##### Recorded information

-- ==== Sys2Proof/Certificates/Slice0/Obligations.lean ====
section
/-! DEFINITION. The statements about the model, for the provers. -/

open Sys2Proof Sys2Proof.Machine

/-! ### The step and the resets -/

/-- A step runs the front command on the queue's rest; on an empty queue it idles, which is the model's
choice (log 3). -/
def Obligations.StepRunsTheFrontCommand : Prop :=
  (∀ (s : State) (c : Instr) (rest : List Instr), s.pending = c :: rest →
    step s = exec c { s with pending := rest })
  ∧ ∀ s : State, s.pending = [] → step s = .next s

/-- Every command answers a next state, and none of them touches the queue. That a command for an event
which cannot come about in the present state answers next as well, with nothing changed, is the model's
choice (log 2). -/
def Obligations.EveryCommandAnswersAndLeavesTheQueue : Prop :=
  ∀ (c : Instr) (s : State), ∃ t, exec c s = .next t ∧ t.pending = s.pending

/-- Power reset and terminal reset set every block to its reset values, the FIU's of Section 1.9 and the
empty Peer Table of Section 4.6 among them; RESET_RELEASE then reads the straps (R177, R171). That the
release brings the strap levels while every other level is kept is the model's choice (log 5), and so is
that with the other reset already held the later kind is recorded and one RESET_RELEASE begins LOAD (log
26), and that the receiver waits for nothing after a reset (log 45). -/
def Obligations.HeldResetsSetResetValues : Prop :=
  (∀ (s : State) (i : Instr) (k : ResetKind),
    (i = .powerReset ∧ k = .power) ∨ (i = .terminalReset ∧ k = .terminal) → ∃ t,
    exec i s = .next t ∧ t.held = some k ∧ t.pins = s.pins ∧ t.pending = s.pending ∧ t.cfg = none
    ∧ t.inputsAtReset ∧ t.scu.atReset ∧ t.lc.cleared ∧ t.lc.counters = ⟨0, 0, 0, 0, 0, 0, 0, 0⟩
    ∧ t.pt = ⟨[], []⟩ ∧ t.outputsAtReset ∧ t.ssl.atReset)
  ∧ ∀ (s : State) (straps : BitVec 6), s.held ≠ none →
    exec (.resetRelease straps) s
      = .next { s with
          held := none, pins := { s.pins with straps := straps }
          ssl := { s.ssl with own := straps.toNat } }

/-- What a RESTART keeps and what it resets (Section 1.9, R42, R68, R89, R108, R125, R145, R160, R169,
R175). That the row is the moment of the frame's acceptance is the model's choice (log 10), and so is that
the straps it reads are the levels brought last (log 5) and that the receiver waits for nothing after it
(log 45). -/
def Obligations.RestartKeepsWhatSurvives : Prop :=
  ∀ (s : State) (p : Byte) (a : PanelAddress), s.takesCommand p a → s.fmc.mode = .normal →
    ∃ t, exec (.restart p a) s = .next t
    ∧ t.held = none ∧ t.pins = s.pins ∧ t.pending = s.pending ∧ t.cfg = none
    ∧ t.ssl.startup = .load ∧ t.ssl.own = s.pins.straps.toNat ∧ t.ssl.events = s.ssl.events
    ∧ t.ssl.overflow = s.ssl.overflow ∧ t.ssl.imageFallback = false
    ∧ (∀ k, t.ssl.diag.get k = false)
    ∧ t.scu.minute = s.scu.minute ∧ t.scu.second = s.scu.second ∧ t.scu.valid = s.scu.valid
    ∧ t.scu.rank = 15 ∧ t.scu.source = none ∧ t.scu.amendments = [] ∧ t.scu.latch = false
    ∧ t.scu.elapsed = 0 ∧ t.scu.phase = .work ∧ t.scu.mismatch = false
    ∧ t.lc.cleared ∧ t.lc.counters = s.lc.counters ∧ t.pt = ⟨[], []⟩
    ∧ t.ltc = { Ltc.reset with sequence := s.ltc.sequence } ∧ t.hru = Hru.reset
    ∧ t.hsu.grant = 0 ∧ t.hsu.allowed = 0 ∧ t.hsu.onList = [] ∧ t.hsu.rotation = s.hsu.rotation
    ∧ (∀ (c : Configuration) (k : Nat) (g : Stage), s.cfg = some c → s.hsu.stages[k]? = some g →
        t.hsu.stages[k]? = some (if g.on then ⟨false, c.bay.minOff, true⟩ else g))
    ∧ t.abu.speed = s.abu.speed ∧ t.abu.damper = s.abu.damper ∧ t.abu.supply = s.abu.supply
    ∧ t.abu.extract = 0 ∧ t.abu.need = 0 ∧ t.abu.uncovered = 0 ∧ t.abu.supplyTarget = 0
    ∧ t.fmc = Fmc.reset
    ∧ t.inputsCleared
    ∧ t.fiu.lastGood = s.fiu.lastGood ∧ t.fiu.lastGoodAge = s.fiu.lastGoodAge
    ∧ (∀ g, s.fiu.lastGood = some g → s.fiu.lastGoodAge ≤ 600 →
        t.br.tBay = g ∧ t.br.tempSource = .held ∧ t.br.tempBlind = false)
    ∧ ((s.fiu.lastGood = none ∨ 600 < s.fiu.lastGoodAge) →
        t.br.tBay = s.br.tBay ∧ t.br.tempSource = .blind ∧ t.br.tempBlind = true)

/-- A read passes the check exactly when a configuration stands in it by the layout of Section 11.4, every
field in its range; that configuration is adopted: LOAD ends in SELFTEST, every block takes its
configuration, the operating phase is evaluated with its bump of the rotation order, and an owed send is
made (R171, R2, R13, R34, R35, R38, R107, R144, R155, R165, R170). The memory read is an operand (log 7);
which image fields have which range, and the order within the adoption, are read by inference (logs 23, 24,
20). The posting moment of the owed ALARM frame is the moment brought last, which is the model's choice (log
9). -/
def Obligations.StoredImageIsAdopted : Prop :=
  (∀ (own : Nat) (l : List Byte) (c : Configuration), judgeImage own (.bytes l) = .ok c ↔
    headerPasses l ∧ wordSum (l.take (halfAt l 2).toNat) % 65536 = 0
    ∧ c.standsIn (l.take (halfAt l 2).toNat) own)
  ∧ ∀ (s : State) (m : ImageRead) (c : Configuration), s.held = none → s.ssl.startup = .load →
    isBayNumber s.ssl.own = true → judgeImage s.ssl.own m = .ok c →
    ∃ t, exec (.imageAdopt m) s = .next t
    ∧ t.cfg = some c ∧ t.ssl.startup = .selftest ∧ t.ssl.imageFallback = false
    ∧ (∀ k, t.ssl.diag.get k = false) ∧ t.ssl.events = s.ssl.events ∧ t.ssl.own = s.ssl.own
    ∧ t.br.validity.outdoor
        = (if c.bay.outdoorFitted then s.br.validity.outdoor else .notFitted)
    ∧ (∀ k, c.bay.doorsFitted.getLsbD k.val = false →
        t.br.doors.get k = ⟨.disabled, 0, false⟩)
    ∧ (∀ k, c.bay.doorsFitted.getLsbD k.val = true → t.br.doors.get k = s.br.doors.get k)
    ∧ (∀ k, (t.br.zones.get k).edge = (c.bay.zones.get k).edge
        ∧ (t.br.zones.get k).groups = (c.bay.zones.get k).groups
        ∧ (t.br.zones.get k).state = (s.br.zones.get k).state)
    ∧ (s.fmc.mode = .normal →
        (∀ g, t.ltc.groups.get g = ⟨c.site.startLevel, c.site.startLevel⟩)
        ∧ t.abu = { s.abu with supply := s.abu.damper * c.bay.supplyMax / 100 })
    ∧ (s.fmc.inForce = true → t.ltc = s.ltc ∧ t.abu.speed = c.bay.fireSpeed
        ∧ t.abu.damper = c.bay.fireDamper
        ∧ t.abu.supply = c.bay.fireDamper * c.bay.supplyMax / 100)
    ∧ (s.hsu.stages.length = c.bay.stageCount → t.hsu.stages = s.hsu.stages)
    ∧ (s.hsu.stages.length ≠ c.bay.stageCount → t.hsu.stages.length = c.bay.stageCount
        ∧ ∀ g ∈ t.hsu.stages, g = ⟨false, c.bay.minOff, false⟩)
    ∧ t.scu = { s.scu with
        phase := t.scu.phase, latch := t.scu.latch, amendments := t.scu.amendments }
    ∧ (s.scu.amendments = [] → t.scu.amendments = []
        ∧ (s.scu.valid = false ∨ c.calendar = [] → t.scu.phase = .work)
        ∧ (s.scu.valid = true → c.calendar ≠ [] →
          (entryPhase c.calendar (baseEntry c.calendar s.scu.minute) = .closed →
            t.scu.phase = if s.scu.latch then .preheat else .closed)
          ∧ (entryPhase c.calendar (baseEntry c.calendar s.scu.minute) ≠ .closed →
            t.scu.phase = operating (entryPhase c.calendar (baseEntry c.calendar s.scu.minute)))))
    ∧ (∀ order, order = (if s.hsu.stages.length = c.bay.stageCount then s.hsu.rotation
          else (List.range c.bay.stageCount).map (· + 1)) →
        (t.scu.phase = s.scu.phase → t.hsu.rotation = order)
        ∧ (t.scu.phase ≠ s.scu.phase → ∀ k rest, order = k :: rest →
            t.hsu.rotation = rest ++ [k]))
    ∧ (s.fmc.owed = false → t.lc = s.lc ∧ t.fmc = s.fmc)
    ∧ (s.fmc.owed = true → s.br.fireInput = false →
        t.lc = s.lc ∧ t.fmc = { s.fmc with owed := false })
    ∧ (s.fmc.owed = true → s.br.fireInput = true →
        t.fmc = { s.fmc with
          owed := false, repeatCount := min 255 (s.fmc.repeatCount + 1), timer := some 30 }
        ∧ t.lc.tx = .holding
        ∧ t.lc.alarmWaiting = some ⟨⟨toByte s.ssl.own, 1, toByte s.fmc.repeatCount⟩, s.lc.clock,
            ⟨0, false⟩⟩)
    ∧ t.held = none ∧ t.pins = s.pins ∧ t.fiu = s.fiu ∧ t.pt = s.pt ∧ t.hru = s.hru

##########

◆ **Task description**
Give an exact reproduction of the lines from the one with "(t.scu.phase = s.scu.phase" to the final line of the entries, including both.

◆ **Result of the task**
        (t.scu.phase = s.scu.phase → t.hsu.rotation = order)
        ∧ (t.scu.phase ≠ s.scu.phase → ∀ k rest, order = k :: rest →
            t.hsu.rotation = rest ++ [k]))
    ∧ (s.fmc.owed = false → t.lc = s.lc ∧ t.fmc = s.fmc)
    ∧ (s.fmc.owed = true → s.br.fireInput = false →
        t.lc = s.lc ∧ t.fmc = { s.fmc with owed := false })
    ∧ (s.fmc.owed = true → s.br.fireInput = true →
        t.fmc = { s.fmc with
          owed := false, repeatCount := min 255 (s.fmc.repeatCount + 1), timer := some 30 }
        ∧ t.lc.tx = .holding
        ∧ t.lc.alarmWaiting = some ⟨⟨toByte s.ssl.own, 1, toByte s.fmc.repeatCount⟩, s.lc.clock,
            ⟨0, false⟩⟩)
    ∧ t.held = none ∧ t.pins = s.pins ∧ t.fiu = s.fiu ∧ t.pt = s.pt ∧ t.hru = s.hru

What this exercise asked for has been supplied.